*** SUPPLIED RECORDS Section Begins ***

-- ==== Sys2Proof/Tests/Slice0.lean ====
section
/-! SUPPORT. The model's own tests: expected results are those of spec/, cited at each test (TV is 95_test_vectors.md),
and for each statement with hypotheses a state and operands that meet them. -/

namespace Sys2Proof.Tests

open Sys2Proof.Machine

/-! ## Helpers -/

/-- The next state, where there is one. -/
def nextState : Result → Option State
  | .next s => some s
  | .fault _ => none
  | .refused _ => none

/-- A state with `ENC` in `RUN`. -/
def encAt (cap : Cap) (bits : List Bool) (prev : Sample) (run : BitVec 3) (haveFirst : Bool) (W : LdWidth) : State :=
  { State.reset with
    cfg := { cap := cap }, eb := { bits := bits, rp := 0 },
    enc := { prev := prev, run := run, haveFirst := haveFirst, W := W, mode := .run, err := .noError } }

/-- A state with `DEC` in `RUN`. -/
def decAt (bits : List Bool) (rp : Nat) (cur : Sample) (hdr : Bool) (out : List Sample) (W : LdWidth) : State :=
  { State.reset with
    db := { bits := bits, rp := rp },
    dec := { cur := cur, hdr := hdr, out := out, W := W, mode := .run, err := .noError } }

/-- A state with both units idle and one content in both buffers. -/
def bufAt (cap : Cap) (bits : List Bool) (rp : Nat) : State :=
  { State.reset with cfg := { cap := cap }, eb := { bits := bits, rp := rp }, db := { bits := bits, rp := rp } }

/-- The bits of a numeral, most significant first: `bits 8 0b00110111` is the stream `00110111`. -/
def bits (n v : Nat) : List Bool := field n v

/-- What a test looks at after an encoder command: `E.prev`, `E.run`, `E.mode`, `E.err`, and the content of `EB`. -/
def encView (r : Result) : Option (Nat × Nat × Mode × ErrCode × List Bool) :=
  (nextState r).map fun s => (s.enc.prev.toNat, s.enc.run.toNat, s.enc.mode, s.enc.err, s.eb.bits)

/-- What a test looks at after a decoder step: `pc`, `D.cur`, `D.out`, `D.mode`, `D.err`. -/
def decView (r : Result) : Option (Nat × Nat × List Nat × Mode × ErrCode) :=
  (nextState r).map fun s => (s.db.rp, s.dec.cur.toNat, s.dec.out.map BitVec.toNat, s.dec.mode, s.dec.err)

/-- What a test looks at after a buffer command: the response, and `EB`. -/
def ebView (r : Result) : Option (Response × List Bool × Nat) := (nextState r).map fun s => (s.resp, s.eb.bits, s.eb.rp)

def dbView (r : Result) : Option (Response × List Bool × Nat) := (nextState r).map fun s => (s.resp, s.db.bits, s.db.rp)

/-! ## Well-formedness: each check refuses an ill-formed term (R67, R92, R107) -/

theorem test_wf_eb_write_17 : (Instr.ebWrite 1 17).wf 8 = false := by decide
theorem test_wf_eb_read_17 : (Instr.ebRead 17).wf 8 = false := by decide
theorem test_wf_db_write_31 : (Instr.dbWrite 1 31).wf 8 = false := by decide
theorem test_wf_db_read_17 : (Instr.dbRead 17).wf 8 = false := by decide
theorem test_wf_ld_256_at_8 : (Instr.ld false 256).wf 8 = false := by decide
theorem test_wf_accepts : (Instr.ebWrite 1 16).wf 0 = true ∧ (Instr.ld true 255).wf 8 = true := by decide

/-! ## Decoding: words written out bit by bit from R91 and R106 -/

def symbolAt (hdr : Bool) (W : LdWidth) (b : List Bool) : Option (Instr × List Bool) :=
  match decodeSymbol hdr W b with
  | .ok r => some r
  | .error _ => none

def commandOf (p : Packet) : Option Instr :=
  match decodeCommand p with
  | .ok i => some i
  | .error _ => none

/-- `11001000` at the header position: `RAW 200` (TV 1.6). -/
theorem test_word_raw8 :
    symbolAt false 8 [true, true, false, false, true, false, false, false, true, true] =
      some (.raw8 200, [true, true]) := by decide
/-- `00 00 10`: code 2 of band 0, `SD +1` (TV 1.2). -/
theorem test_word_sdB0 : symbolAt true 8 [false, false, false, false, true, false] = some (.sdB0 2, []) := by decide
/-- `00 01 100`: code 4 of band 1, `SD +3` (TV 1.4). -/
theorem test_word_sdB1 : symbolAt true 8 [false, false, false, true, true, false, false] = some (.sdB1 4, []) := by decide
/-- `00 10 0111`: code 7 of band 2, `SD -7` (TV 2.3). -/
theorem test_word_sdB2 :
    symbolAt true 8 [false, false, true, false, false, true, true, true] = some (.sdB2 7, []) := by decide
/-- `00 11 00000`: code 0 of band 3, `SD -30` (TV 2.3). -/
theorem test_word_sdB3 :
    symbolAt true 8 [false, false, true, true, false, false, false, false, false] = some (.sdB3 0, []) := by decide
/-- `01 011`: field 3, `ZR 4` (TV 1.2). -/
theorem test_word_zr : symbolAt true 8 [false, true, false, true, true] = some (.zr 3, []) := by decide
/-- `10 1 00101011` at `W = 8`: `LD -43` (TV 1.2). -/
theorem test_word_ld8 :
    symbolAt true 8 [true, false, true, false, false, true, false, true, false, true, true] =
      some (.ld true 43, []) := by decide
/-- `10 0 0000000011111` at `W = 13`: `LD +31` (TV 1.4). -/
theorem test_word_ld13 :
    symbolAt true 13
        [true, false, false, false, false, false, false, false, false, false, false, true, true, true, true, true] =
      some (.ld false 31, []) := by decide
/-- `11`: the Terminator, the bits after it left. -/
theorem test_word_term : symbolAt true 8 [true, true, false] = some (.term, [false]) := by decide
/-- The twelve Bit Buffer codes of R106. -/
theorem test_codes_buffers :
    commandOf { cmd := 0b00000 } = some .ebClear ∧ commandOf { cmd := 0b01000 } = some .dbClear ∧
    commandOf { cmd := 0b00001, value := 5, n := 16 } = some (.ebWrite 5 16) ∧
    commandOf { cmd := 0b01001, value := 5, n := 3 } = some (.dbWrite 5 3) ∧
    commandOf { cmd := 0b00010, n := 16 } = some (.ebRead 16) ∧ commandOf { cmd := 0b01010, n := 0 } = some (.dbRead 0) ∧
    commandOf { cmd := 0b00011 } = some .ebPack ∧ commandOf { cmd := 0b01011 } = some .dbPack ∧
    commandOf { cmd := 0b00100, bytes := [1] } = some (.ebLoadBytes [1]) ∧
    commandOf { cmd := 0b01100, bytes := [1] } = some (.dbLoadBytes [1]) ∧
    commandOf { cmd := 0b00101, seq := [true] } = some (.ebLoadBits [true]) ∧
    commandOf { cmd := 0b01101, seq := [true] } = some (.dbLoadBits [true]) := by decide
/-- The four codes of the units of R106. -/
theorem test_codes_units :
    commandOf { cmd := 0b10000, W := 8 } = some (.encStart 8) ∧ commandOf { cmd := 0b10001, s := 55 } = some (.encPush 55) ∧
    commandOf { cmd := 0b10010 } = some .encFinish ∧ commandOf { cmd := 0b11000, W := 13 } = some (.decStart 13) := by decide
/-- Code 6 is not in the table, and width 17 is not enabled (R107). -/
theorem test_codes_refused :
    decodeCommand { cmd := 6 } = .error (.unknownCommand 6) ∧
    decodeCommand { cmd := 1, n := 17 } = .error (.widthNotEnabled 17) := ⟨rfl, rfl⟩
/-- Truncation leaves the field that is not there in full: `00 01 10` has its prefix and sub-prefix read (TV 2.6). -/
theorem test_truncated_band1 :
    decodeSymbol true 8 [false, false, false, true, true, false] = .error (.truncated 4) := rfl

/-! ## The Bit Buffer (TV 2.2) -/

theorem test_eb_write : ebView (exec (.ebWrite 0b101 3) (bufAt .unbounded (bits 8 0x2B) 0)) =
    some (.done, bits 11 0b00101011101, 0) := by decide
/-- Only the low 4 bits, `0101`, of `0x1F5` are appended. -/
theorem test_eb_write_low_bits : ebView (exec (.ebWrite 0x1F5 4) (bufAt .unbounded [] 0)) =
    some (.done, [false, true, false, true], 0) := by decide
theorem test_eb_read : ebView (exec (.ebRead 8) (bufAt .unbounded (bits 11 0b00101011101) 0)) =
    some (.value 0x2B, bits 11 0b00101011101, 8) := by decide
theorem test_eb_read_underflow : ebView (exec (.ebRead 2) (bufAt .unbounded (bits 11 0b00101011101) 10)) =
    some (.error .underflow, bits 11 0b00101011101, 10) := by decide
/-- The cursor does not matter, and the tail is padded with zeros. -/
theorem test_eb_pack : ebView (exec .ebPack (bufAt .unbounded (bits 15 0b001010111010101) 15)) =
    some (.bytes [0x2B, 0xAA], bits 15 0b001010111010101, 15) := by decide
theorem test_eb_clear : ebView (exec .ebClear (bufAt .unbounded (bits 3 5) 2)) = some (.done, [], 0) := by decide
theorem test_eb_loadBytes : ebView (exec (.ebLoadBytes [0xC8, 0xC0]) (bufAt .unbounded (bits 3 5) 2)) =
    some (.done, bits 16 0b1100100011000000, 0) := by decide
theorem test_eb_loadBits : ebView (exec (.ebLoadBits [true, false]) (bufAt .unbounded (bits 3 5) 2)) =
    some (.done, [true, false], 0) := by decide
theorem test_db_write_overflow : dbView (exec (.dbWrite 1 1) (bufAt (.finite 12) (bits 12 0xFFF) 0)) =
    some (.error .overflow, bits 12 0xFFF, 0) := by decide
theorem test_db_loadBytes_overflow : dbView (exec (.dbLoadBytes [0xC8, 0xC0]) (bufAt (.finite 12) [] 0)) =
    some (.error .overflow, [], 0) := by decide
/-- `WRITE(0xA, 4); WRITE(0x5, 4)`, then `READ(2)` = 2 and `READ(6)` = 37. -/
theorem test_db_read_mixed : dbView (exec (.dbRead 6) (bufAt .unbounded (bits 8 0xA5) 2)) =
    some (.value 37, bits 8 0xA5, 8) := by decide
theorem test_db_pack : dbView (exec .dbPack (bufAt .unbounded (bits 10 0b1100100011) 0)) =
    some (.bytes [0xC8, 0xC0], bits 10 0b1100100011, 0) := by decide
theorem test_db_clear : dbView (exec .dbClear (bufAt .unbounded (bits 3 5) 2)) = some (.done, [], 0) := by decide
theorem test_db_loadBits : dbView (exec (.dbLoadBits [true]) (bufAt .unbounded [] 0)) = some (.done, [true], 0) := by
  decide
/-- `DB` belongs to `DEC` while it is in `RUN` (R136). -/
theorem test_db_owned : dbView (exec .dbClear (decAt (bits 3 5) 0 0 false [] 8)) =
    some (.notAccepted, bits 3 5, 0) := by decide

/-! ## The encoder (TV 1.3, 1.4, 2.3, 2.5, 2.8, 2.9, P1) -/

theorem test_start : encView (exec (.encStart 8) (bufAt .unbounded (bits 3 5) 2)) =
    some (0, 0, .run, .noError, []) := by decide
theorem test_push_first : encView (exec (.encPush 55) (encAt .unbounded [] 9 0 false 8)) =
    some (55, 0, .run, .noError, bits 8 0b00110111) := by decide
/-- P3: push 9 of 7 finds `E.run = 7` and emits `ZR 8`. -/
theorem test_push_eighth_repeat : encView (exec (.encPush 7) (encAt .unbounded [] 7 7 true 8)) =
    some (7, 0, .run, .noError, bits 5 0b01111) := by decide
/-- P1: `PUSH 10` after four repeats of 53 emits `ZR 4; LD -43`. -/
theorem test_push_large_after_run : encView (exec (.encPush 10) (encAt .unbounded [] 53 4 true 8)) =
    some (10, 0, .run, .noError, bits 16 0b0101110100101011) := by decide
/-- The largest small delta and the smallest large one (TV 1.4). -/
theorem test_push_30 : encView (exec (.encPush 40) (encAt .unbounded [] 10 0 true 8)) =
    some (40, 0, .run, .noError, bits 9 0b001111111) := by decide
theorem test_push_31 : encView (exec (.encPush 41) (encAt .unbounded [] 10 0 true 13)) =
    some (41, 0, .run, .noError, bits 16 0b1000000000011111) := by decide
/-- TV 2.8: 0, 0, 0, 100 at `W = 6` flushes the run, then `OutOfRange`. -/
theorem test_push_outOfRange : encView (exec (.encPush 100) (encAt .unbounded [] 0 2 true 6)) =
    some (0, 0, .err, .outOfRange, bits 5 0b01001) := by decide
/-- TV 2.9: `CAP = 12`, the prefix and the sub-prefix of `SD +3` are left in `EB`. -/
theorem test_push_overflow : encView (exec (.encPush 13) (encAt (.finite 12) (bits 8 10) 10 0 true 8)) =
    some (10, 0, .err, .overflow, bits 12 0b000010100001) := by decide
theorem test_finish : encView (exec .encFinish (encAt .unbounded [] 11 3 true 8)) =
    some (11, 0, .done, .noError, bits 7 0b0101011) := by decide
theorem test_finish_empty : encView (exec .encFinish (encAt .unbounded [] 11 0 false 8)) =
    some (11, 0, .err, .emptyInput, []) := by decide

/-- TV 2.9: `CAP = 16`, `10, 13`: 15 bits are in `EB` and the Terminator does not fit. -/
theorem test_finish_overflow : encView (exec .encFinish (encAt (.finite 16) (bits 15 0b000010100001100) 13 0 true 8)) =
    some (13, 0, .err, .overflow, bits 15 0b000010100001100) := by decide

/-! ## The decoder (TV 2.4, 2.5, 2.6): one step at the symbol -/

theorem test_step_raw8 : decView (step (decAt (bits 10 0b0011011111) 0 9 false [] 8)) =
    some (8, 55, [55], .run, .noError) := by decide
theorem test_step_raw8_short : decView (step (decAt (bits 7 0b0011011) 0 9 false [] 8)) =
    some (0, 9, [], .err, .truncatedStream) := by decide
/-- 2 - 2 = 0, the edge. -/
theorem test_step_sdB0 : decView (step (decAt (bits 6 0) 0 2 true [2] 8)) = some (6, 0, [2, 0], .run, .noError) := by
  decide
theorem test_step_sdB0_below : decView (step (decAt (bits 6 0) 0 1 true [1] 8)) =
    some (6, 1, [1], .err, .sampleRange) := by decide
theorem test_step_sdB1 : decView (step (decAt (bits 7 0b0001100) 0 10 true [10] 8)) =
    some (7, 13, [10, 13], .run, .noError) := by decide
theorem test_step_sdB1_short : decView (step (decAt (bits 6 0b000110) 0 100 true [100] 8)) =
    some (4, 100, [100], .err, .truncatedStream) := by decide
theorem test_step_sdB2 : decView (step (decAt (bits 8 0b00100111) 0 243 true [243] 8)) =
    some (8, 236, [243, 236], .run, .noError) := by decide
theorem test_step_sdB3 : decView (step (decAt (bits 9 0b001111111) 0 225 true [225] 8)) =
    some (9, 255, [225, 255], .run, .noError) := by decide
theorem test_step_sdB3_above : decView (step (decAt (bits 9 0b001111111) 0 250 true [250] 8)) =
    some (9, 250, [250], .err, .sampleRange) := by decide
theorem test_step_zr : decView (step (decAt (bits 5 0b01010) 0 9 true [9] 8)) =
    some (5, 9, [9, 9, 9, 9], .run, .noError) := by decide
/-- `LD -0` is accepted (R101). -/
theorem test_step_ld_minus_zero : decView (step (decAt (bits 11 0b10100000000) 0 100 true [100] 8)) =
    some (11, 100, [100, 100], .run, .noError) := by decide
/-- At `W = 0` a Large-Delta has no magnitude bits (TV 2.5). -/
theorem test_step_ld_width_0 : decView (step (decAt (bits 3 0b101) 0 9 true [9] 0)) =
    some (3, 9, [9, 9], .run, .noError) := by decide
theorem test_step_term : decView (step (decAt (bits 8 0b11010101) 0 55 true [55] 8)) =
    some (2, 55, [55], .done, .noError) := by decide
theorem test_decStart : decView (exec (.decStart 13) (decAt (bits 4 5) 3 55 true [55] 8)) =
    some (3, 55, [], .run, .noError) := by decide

*** SUPPLIED RECORDS Section Ends ***

EXERCISE BRIEF:
Start at the first line of the data above. Stop after the line containing "after a buffer", reproducing each line exactly and adding nothing.

YOUR RESPONSE:
-- ==== Sys2Proof/Tests/Slice0.lean ====
section
/-! SUPPORT. The model's own tests: expected results are those of spec/, cited at each test (TV is 95_test_vectors.md),
and for each statement with hypotheses a state and operands that meet them. -/

namespace Sys2Proof.Tests

open Sys2Proof.Machine

/-! ## Helpers -/

/-- The next state, where there is one. -/
def nextState : Result → Option State
  | .next s => some s
  | .fault _ => none
  | .refused _ => none

/-- A state with `ENC` in `RUN`. -/
def encAt (cap : Cap) (bits : List Bool) (prev : Sample) (run : BitVec 3) (haveFirst : Bool) (W : LdWidth) : State :=
  { State.reset with
    cfg := { cap := cap }, eb := { bits := bits, rp := 0 },
    enc := { prev := prev, run := run, haveFirst := haveFirst, W := W, mode := .run, err := .noError } }

/-- A state with `DEC` in `RUN`. -/
def decAt (bits : List Bool) (rp : Nat) (cur : Sample) (hdr : Bool) (out : List Sample) (W : LdWidth) : State :=
  { State.reset with
    db := { bits := bits, rp := rp },
    dec := { cur := cur, hdr := hdr, out := out, W := W, mode := .run, err := .noError } }

/-- A state with both units idle and one content in both buffers. -/
def bufAt (cap : Cap) (bits : List Bool) (rp : Nat) : State :=
  { State.reset with cfg := { cap := cap }, eb := { bits := bits, rp := rp }, db := { bits := bits, rp := rp } }

/-- The bits of a numeral, most significant first: `bits 8 0b00110111` is the stream `00110111`. -/
def bits (n v : Nat) : List Bool := field n v

/-- What a test looks at after an encoder command: `E.prev`, `E.run`, `E.mode`, `E.err`, and the content of `EB`. -/
def encView (r : Result) : Option (Nat × Nat × Mode × ErrCode × List Bool) :=
  (nextState r).map fun s => (s.enc.prev.toNat, s.enc.run.toNat, s.enc.mode, s.enc.err, s.eb.bits)

/-- What a test looks at after a decoder step: `pc`, `D.cur`, `D.out`, `D.mode`, `D.err`. -/
def decView (r : Result) : Option (Nat × Nat × List Nat × Mode × ErrCode) :=
  (nextState r).map fun s => (s.db.rp, s.dec.cur.toNat, s.dec.out.map BitVec.toNat, s.dec.mode, s.dec.err)

/-- What a test looks at after a buffer command: the response, and `EB`. -/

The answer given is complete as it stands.